Problem:
Print, in exact form, the lines below from the one containing "def Obligations.ResetValuesAndSystemCommands : Prop" through the one containing "w := State.reset.w, r", and omit all others.
BEGIN Records for the task
-- ==== Sys2Proof/Certificates/Slice0/Obligations.lean ====
section
/-! DEFINITION. The statements for the provers. Each says which rule of the spec it formalises. -/

open Sys2Proof Sys2Proof.Machine

/-! ### Command words and the step -/

/-- A step performs the command that stands first in the host's stream, with its operands on the ports;
with no command given it changes nothing (R13; how the stream is held is the model's, assumption 2). -/
def Obligations.StepPerformsDecodedCommand : Prop :=
  (∀ (s : State) (c : Command) (rest : List Command) (i : Instr),
    s.cmds = c :: rest → decode c.word = .ok i →
      step s = exec i { s with cmds := rest, ports := c.ports }) ∧
  ∀ s : State, s.cmds = [] → step s = .next s

/-- R154: an illegal word is the fault IllegalCommand or InvalidBitLength, by the first item it breaks,
and changes nothing else; every other word selects a well-formed command. -/
def Obligations.IllegalWordFaults : Prop :=
  ∀ (s : State) (c : Command) (rest : List Command), s.cmds = c :: rest →
    match wordFault c.word.toNat with
    | some code => step s = .next (faulted code { s with cmds := rest, ports := c.ports })
    | none => ∃ i, decode c.word = .ok i ∧ i.wellFormed = true

/-- Decoding the word of a command gives the command back, with every field at every value (R150, R153). -/
def Obligations.DecodeOfEncode : Prop :=
  ∀ i : Instr, decode (encode i) = .ok i

/-- A word that decodes is the word of its command: no two words are one command (R150, R153, R154). -/
def Obligations.EncodeOfDecode : Prop :=
  ∀ (w : CmdWord) (i : Instr), decode w = .ok i → encode i = w

/-- Words made up by the bit positions of R150 and the opcodes of R153 decode to their commands: those that
R155 and 95_test_vectors.md write out, and 0x00000042, CANID.SVC by R153 and R503. -/
def Obligations.WrittenWordsDecode : Prop :=
  decode 0x00000C21 = .ok (.encUint 12 .saturated) ∧ decode 0x00010822 = .ok (.encInt 8 .truncated) ∧
  decode 0x00020038 = .ok (.decStruct true) ∧ decode 0x00001003 = .ok (.bswPutw 16) ∧
  decode 0x00000014 = .ok .crc16Xfer ∧ decode 0x00000042 = .ok .canidSvc ∧
  decode 0x00000051 = .ok .genNext ∧ decode 0x00000060 = .ok .rxFrame ∧ decode 0x00000070 = .ok .sysReset

/-- Every command that the host gives, legal or not, ends in a next state with one status of the list of
R801 on the result port (R800). -/
def Obligations.EveryCommandReturnsAListedStatus : Prop :=
  ∀ s : State, s.cmds ≠ [] → ∃ t r, step s = .next t ∧ t.result = some r ∧ r.status ∈ listedCodes

/-! ### Faults and frames -/

/-- R810 and R811: a command that ends with a fault's code changes nothing but SYS, where the first code
stays; a command that ends with another status leaves SYS alone. TYPE.CHECK returns a fault's code as a
status (R316) and SYS.RESET clears SYS (R901). -/
def Obligations.OnlyFaultsWriteSys : Prop :=
  ∀ (i : Instr) (s t : State) (r : Result), exec i s = .next t → t.result = some r →
    (0x30 ≤ r.status → i ≠ .typeCheck → t = faulted r.status s) ∧
    (r.status < 0x30 ∨ i = .typeCheck → i ≠ .sysReset → t.sys = s.sys)

/-- R810: a recorded fault changes no later command but SYS.STATUS, which reads it. -/
def Obligations.RecordedFaultChangesNoOtherCommand : Prop :=
  ∀ (i : Instr) (s t : State) (y : Sys), i ≠ .sysStatus → exec i s = .next t →
    ∃ t', exec i { s with sys := y } = .next t' ∧ { t' with sys := t.sys } = t

/-- A command writes only its own part of the block's state, and SYS.RESET alone writes the whole (R33 to
R41, R80, R87, R900, R917); the parameters are written by none (R7, R43, R900). That no command, SYS.RESET
included, writes the host's stream and the ports is the model's choice (assumptions 2, 6 and 15). -/
def Obligations.CommandsWriteOnlyTheirPart : Prop :=
  ∀ (i : Instr) (s t : State), exec i s = .next t →
    t.cfg = s.cfg ∧ t.cmds = s.cmds ∧ t.ports = s.ports ∧
    (partOf i ≠ .whole →
      (partOf i ≠ .writer → t.w = s.w) ∧
      (partOf i ≠ .reader → t.r = s.r ∧ t.nanDraws = s.nanDraws) ∧
      (partOf i ≠ .crc16 → t.c16 = s.c16) ∧
      (partOf i ≠ .crc64 → t.c64 = s.c64) ∧
      (partOf i ≠ .generator → t.g = s.g) ∧
      (partOf i ≠ .table → t.rxTable = s.rxTable ∧ t.rxLastSweep = s.rxLastSweep))

/-- R87: the commands that read and write nothing leave the block as it is when they end with OK, and
give the same answer again. -/
def Obligations.QueriesAreIdempotent : Prop :=
  ∀ (i : Instr) (s t : State) (out : Output), partOf i = .nothing → exec i s = .next t →
    t.result = endsWith 0x00 out →
      t = { s with result := t.result } ∧ exec i t = .next t

/-- R321, R414, R33, R34: a command that ends with a status other than OK leaves the writer and the reader
as they were; one that is no fault leaves SYS alone, and the three statuses of decoding come without a
partial value. -/
def Obligations.FailedCommandLeavesWriterAndReader : Prop :=
  ∀ (i : Instr) (s t : State) (r : Result), exec i s = .next t → t.result = some r → r.status ≠ 0x00 →
    t.w = s.w ∧ t.r = s.r ∧ (r.status < 0x30 → t.sys = s.sys) ∧
    (r.status ∈ ([0x20, 0x21, 0x22] : List (BitVec 8)) → t = { s with result := endsWith r.status .none })

/-! ### Invariant and reset -/

/-- The invariant of the block's state (R33, R34, R38, R41, R601, R712) holds after reset. -/
def Obligations.ResetSatisfiesInv : Prop :=
  Inv State.reset

/-- Every step keeps the invariant, from every state that has it, whatever command the host gives. -/
def Obligations.EveryStepKeepsInv : Prop :=
  ∀ s t : State, Inv s → step s = .next t → Inv t

/-- R46, R901, R822: the values after power-on reset; SYS.RESET puts every piece of the block's state at
them, from any state; SYS.STATUS reads the fault flags and changes nothing. That SYS.RESET keeps the
model's own fields is the model's choice (assumption 15). -/
def Obligations.ResetValuesAndSystemCommands : Prop :=
  (State.reset.w = { buf := [], pos := 0 } ∧ State.reset.r = { buf := [], pos := 0 } ∧
    State.reset.c16 = 0xFFFF ∧ State.reset.c64 = 0xFFFFFFFFFFFFFFFF ∧
    State.reset.g = { active := false, multi := false, id := 0, tid := 0, payload := [], crc := 0,
                      off := 0, idx := 0 } ∧
    State.reset.rxTable = [] ∧ State.reset.rxLastSweep = none ∧
    State.reset.sys = { fault := false, faultCode := 0 }) ∧
  encode .sysReset = 0x00000070 ∧ encode .sysStatus = 0x00000071 ∧
  ∀ s : State,
    exec .sysReset s = .next
      { s with
        w := State.reset.w, r := State.reset.r, c16 := 0xFFFF, c64 := 0xFFFFFFFFFFFFFFFF,
        g := State.reset.g, rxTable := [], rxLastSweep := none, sys := { fault := false, faultCode := 0 },
        result := endsWith 0x00 .none } ∧
    exec .sysStatus s = .next { s with result := endsWith 0x00 (.sysStatus s.sys.fault s.sys.faultCode) }

/-! ### BitStream -/

/-- R202, R205, R206, R209: clear, read out, load (refused beyond R_CAP_BYTES), count what remains. -/
def Obligations.BufferCommands : Prop :=
  encode .bswClr = 0x00000001 ∧ encode .bswBytes = 0x00000004 ∧ encode .bsrLoad = 0x00000005 ∧
  encode .bsrRem = 0x00000008 ∧
  ∀ s : State,
    exec .bswClr s = .next { s with w := { buf := [], pos := 0 }, result := endsWith 0x00 .none } ∧
    exec .bswBytes s = .next { s with result := endsWith 0x00 (.written s.w.buf s.w.pos) } ∧
    exec .bsrRem s = .next { s with result := endsWith 0x00 (.remaining (8 * s.r.buf.length - s.r.pos)) } ∧
    ((∀ c ∈ s.cfg.rCapBytes, s.ports.bytes.length ≤ c) →
      exec .bsrLoad s = .next
        { s with r := { buf := s.ports.bytes, pos := 0 }, result := endsWith 0x00 .none }) ∧
    ((∃ c ∈ s.cfg.rCapBytes, c < s.ports.bytes.length) → exec .bsrLoad s = .next (faulted 0x34 s))

/-- R203, R204, R812: BSW.PUT n and BSW.PUTW n, with their faults in order of priority; without a fault
they append the n bits of the operand, under either bit order, and change nothing else. The operand is a
natural number; nothing is said of a negative one (assumption 7). -/
def Obligations.PutCommands : Prop :=
  ∀ (s : State) (n : Byte),
    (encode (.bswPut n)).toNat = wordOf 0x02 n.toNat 0 ∧ (encode (.bswPutw n)).toNat = wordOf 0x03 n.toNat 0 ∧
    (n.toNat = 0 ∨ 8 < n.toNat → exec (.bswPut n) s = .next (faulted 0x30 s)) ∧
    (n.toNat = 0 ∨ 64 < n.toNat → exec (.bswPutw n) s = .next (faulted 0x30 s)) ∧
    (1 ≤ n.toNat → 2 ^ n.toNat ≤ s.ports.vNum →
      (n.toNat ≤ 8 → exec (.bswPut n) s = .next (faulted 0x34 s)) ∧
      (n.toNat ≤ 64 → exec (.bswPutw n) s = .next (faulted 0x34 s))) ∧
    (1 ≤ n.toNat → 0 ≤ s.ports.vNum → s.ports.vNum < 2 ^ n.toNat →
      (∃ c ∈ s.cfg.wCapBits, c < s.w.pos + n.toNat) →
      (n.toNat ≤ 8 → exec (.bswPut n) s = .next (faulted 0x36 s)) ∧
      (n.toNat ≤ 64 → exec (.bswPutw n) s = .next (faulted 0x36 s))) ∧
    (writerInv s.cfg s.w → ∀ v : Nat, 1 ≤ n.toNat → s.ports.vNum = v → v < 2 ^ n.toNat →
      (∀ c ∈ s.cfg.wCapBits, s.w.pos + n.toNat ≤ c) →
      ∃ w', Appended s.cfg.bitOrder s.w w' (fieldBits s.cfg.bitOrder n.toNat v) ∧
        (n.toNat ≤ 8 → exec (.bswPut n) s = .next { s with w := w', result := endsWith 0x00 .none }) ∧
        (n.toNat ≤ 64 → exec (.bswPutw n) s = .next { s with w := w', result := endsWith 0x00 .none }))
END Records for the task
Expected output:
def Obligations.ResetValuesAndSystemCommands : Prop :=
  (State.reset.w = { buf := [], pos := 0 } ∧ State.reset.r = { buf := [], pos := 0 } ∧
    State.reset.c16 = 0xFFFF ∧ State.reset.c64 = 0xFFFFFFFFFFFFFFFF ∧
    State.reset.g = { active := false, multi := false, id := 0, tid := 0, payload := [], crc := 0,
                      off := 0, idx := 0 } ∧
    State.reset.rxTable = [] ∧ State.reset.rxLastSweep = none ∧
    State.reset.sys = { fault := false, faultCode := 0 }) ∧
  encode .sysReset = 0x00000070 ∧ encode .sysStatus = 0x00000071 ∧
  ∀ s : State,
    exec .sysReset s = .next
      { s with
        w := State.reset.w, r := State.reset.r, c16 := 0xFFFF, c64 := 0xFFFFFFFFFFFFFFFF,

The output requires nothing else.